Best of NoSQL: 7 document databases compared

Which document-oriented database is right for your app? Follow this guide to the most developer-friendly NoSQL databases

Best of NoSQL: 7 document databases compared
Thinkstock

“The right tool for the right job.” If such wisdom holds true anywhere, it certainly holds true with the choice of database a developer picks for a given application. Document databases, one of the family of data products collectively referred to as “NoSQL,” are for developers who want to focus on their application rather than the database technology.

With a document database, data is not stored in tables with distinct column types. Instead, it’s stored in freeform “documents” with any number of fields and any number of nested structures. Such documents are typically represented as JSON, and updated either by way of APIs or by sending JSON to a REST endpoint. Most every modern programming language supports JSON and REST, so working with a document database feels more like working natively with those data structures rather than working with a traditional database.

This schemaless design, as it is called, has its limitations. A developer must do more work to ensure that inserted data is consistent, because such consistency isn’t always guaranteed by the database itself. SQL, the standard-issue and widely understood language for database work, isn’t supported by most document databases, so those with existing database expertise must start from scratch. But the convenience, speed, scalability, and versatility of a document database is hard to beat when you’re writing an application that needs a protean, free-form data structure.

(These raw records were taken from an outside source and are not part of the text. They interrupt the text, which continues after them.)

/-! ### Memory instructions -/

/-- R160, R168, R199, R200, R219 to R222, R229, R230: a load, store, full-empty access, atomic or reduction that nothing hinders
enters one entry for each active lane, in ascending lane order: with the lane's address, its locations, and for a store its data, the
bytes of the access's width; a private access of 8 bytes enters one for each of its two words (R166). Registers and memory change when the
entries commit. A form with a result awaits its register. That a class 00 `stfe` needs no whole team is read as log entry 35 says. -/
def Obligations.AccessesEnter : Prop :=
  ∀ (i : Instr) (f : Fmt) (s : State) (a : AccessForm) (ls : List Loc), Acts i f s →
    let v := s.seen i f
    accessForm i f v = some a → v.checkLanes (spaceOf f) a.acc a.size true a.quiet a.lanes = .ok ls → Unhindered f v ls →
    (i = .st f → watchStore v (spaceOf f) a.size ls = none) → (s.split.gated = none ∨ (s.split.gated = some ls ∧ ∀ x ∈ ls, ∀ h ∈ x.met, v.owns h = true)) →
    ∃ t, exec i s = .next t ∧ Entered f ((if i = .ld f ∨ i = .st f then inWords f ls else ls).map (accessAsks i f v)) s t ∧ (ls.map fun x => (x.lane, x.va)) = a.lanes ∧
      ((i = .ld f ∨ i = .ldfe f ∨ i = .atom f) → ∃ p, t.team.pending = s.team.pending ++ [p] ∧ p.value = none ∧ p.regs = awaited f) ∧
      ((i = .st f ∨ i = .stfe f ∨ i = .red f) → t.team.pending = s.team.pending)

/-- R161, R173, R176, R298, R301: the first lane, in ascending order, that a check of R161 stops decides: a fault with its address and
lane, a VIOL with an entry of the violation log, or for a demand entry a park until the driver answers, which becomes XLATE if it refuses. An
access that meets a page that the host owns asks the host for it and parks; the refusal raises MIGRATE at the lowest lane that meets it. -/
def Obligations.AccessStops : Prop :=
  (∀ (i : Instr) (f : Fmt) (s : State) (a : AccessForm) (l : Nat) (va : Addr), Acts i f s →
     let v := s.seen i f
     accessForm i f v = some a → s.split.gated = none →
     (∀ c, v.checkLanes (spaceOf f) a.acc a.size true a.quiet a.lanes = .error (.fault c, l, va) →
       exec i s = .next (s.takeFault (laneFlt c va l))) ∧
     (∀ x, v.checkLanes (spaceOf f) a.acc a.size true a.quiet a.lanes = .error (.refused x, l, va) →
       exec i s = .next ((s.takeFault (laneFlt .VIOL va l)).logViol x)) ∧
     (v.checkLanes (spaceOf f) a.acc a.size true a.quiet a.lanes = .error (.driver, l, va) →
       ∃ t, exec i s = .next t ∧ ParkedAt (.driver (laneFlt .XLATE va l)) s t ∧ (s.inHelper = false → t.team.fetchOff = some s.split.id)) ∧
     (v.checkLanes (spaceOf f) a.acc a.size true a.quiet a.lanes = .error (.wait, l, va) →
       ∃ t, exec i s = .next t ∧ ParkedAt .paused s t ∧ ∀ k, t.byte k = s.byte k)) ∧
  (∀ (i : Instr) (f : Fmt) (s : State) (a : AccessForm) (ls : List Loc) (x : Loc) (n : Nat), Acts i f s →
     let v := s.seen i f
     accessForm i f v = some a → s.split.gated = none →
     v.checkLanes (spaceOf f) a.acc a.size true a.quiet a.lanes = .ok ls →
     (ls.find? fun x => !x.hosts.isEmpty) = some x → x.hosts.head? = some n →
     ∃ t, exec i s = .next t ∧ ParkedAt (.page n (some (laneFlt .MIGRATE x.va x.lane))) s t ∧ (t.pages.get {} n).asked = true ∧
       ∀ k, t.byte k = s.byte k)

/-- R146, R184, R205, R214: an access of global memory that meets colours that its team does not hold: HCOLOUR in a helper body, CHELD past 16
held colours, CORDER where the lowest is below the greatest held. Else the team takes them in ascending order: of each free colour it becomes
the holder, the colour joins the held ones with the depth, and an acquire entry enters; at one that is not free it joins that colour's entry
queue and parks; once it holds them all, the access enters behind the acquires. That `fraddr` and `frlane` of HCOLOUR, CHELD and CORDER are
those of the lane whose address meets the colour is read from R303 (log entry 27). -/
def Obligations.ColourStage : Prop :=
  ∀ (i : Instr) (f : Fmt) (s : State) (a : AccessForm) (ls : List Loc) (c : Nat) (x : Loc) (r : List (Nat × Loc)), Acts i f s →
    let v := s.seen i f
    let sought := c :: r.map Prod.fst
    let acquire := fun d : Nat => ({ team := s.team.id, kind := .acquire d, locs := [], va := 0, lane := 0, acq := true } : Asks)
    let takes := fun (ds : List Nat) (t : State) => t.team.held = s.team.held ++ ds.map (fun d => (d, s.team.fdepth)) ∧
      ∀ d ∈ ds, ((t.ctx s.team.ctx).monitors.get {} d).holder = some s.team.id
    accessForm i f v = some a → a.colours = true → spaceOf f = .g → s.split.gated = none →
    v.checkLanes (spaceOf f) a.acc a.size true a.quiet a.lanes = .ok ls → (∀ y ∈ ls, y.hosts = [] ∧ y.drop = none) →
    v.newColours ls = (c, x) :: r →
    (s.inHelper = true → exec i s = .next (s.takeFault (laneFlt .HCOLOUR x.va x.lane))) ∧
    (s.inHelper = false → 16 < s.team.held.length + r.length + 1 →
      ∃ y ∈ (c, x) :: r, (∀ z ∈ (c, x) :: r, y.2.lane ≤ z.2.lane) ∧ exec i s = .next (s.takeFault (laneFlt .CHELD y.2.va y.2.lane))) ∧
    (s.inHelper = false → s.team.held.length + r.length + 1 ≤ 16 → s.team.held ≠ [] → c < topColour s.team →
      exec i s = .next (s.takeFault (laneFlt .CORDER x.va x.lane))) ∧
    (s.inHelper = false → s.team.held.length + r.length + 1 ≤ 16 → (s.team.held = [] ∨ topColour s.team ≤ c) →
      (i = .st f → watchStore v (spaceOf f) a.size ls = none) →
      (∀ pre d post, sought = pre ++ d :: post → (∀ y ∈ pre, s.colourFree y = true) → s.colourFree d = false →
        ∃ t, exec i s = .next t ∧ ParkedAt (.colour (d :: post)) s t ∧ takes pre t ∧ t.split.gated = some ls ∧
          t.entries.map Entry.asks = s.entries.map Entry.asks ++ pre.map acquire ∧ (∀ k, t.byte k = s.byte k) ∧
          ((t.ctx s.team.ctx).monitors.get {} d).entry = ((s.ctx s.team.ctx).monitors.get {} d).entry ++ [s.team.id]) ∧
      ((∀ d ∈ sought, s.colourFree d = true) →
        ∃ t, exec i s = .next t ∧ takes sought t ∧ RegistersKept [] s t ∧ (∀ k, t.byte k = s.byte k) ∧
          t.split.pc = s.split.pc + BitVec.ofNat 64 f.len.bytes ∧
          t.entries.map Entry.asks = s.entries.map Entry.asks ++ sought.map acquire ++ ls.map (accessAsks i f v)))

/-- R206, R225, R226, R231: `fence` enters a fence entry; `pref` past its tag checks changes nothing; `cwb` and `cinv` enter one entry
for each line that their lanes name in pages that the device owns. -/
def Obligations.FenceAndLineControls : Prop :=
  (∀ (f : Fmt) (s : State), Acts (.fence f) f s →
    ∃ t, exec (.fence f) s = .next t ∧ Entered f [{ team := s.team.id, kind := .fence, locs := [], va := 0, lane := 0 }] s t) ∧
  (∀ (f : Fmt) (s : State), Acts (.pref f) f s → addrTags f (s.seen (.pref f) f) = true →
    ∃ t, exec (.pref f) s = .next t ∧ Stepped f [] s t) ∧
  (∀ (i : Instr) (f : Fmt) (s : State) (ls : List Loc), Acts i f s → (i = .cwb f ∨ i = .cinv f) →
    let v := s.seen i f
    addrTags f v = true → v.checkLanes .g .load 1 false false (accessLanes f v) = .ok ls →
    ∃ t, exec i s = .next t ∧
      Entered f ((byLine (ls.filter fun x => x.hosts.isEmpty)).map fun x =>
        { team := s.team.id, kind := if i = .cwb f then .writeback else .invalidate, va := x.va, lane := x.lane,
          locs := (List.range 128).map fun k => 128 * (x.keys.headD 0 / 128) + k }) s t)

/-- R227, R228: `pgrel` and `pgown` of device memory, of a page that the device owns, and of a page that the host owns. -/
def Obligations.PageControls : Prop :=
  ∀ (i : Instr) (f : Fmt) (s : State) (p : Phys), Acts i f s → (i = .pgrel f ∨ i = .pgown f) →
    let v := s.seen i f
    let va := baseAddr f v
    (v.diverged = true → exec i s = .next (s.takeFault (wholeFlt .UDIV))) ∧
    (v.diverged = false → canonical va = false → exec i s = .next (s.takeFault (laneFlt .XLATE va 0))) ∧
    (v.diverged = false → canonical va = true → v.translate v.team.ctx v.team.launch v.team.part v.team.core .other va = .ok p →
      (p.host = none → s.split.answer = none → ∃ t, exec i s = .next t ∧ Awaits f [.bit f.d.toNat (i = .pgown f)] s t) ∧
      (∀ n, p.host = some n → s.owns n = true → i = .pgrel f →
        ∃ t, exec i s = .next t ∧ Entered f [{ team := s.team.id, kind := .giveback n f.d.toNat, locs := [], va := va, lane := 0, rel := true }] s t) ∧
      (∀ n, p.host = some n → s.owns n = true → i = .pgown f → s.split.answer = none →
        ∃ t, exec i s = .next t ∧ Awaits f [.bit f.d.toNat true] s t) ∧
      (∀ n, p.host = some n → s.owns n = false → i = .pgrel f → ∃ t, exec i s = .next t ∧ Awaits f [.bit f.d.toNat true] s t) ∧
      (∀ n, p.host = some n → s.owns n = false → i = .pgown f → s.split.answer ≠ some false →
        ∃ t, exec i s = .next t ∧ ParkedAt (.page n none) s t ∧ (t.pages.get {} n).asked = true))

Here we’ve profiled seven of the best known and most widely used document databases. Four of the seven—CouchDB, Couchbase Server, MongoDB, and RethinkDB—are open source projects with few or no practical barriers to getting started; Couchbase and MongoDB are also available in supported enterprise editions under commercial licenses. The other three—Amazon DynamoDB, Google Firebase, and IBM Cloudant—are hosted services from major cloud vendors, where close integration with other services in those clouds is a big draw.

See the table below to compare features. Read on for brief discussions of each database.

Amazon DynamoDB

Amazon’s DynamoDB document store began life in 2012 as an extension of Amazon’s SimpleDB. Under the hood it is powered by a key-value store, Dynamo. A co-developer of DynamoDB would later draw on many of the same ideas to create Apache Cassandra. Of course you won’t find DynamoDB in an open source incarnation. It’s available exclusively as a hosted offering on the Amazon cloud.

Like most of Amazon’s other cloud offerings, DynamoDB is a pay-as-you-go-for-what-you-need managed service. Developers set how much storage capacity to provide for keeping either unstructured documents or key-value pairs, and choose a flat hourly rate limit for read and write requests to the database. No need to provision servers or configure replication—Amazon handles all of that under the covers, and recently added autoscaling to the mix.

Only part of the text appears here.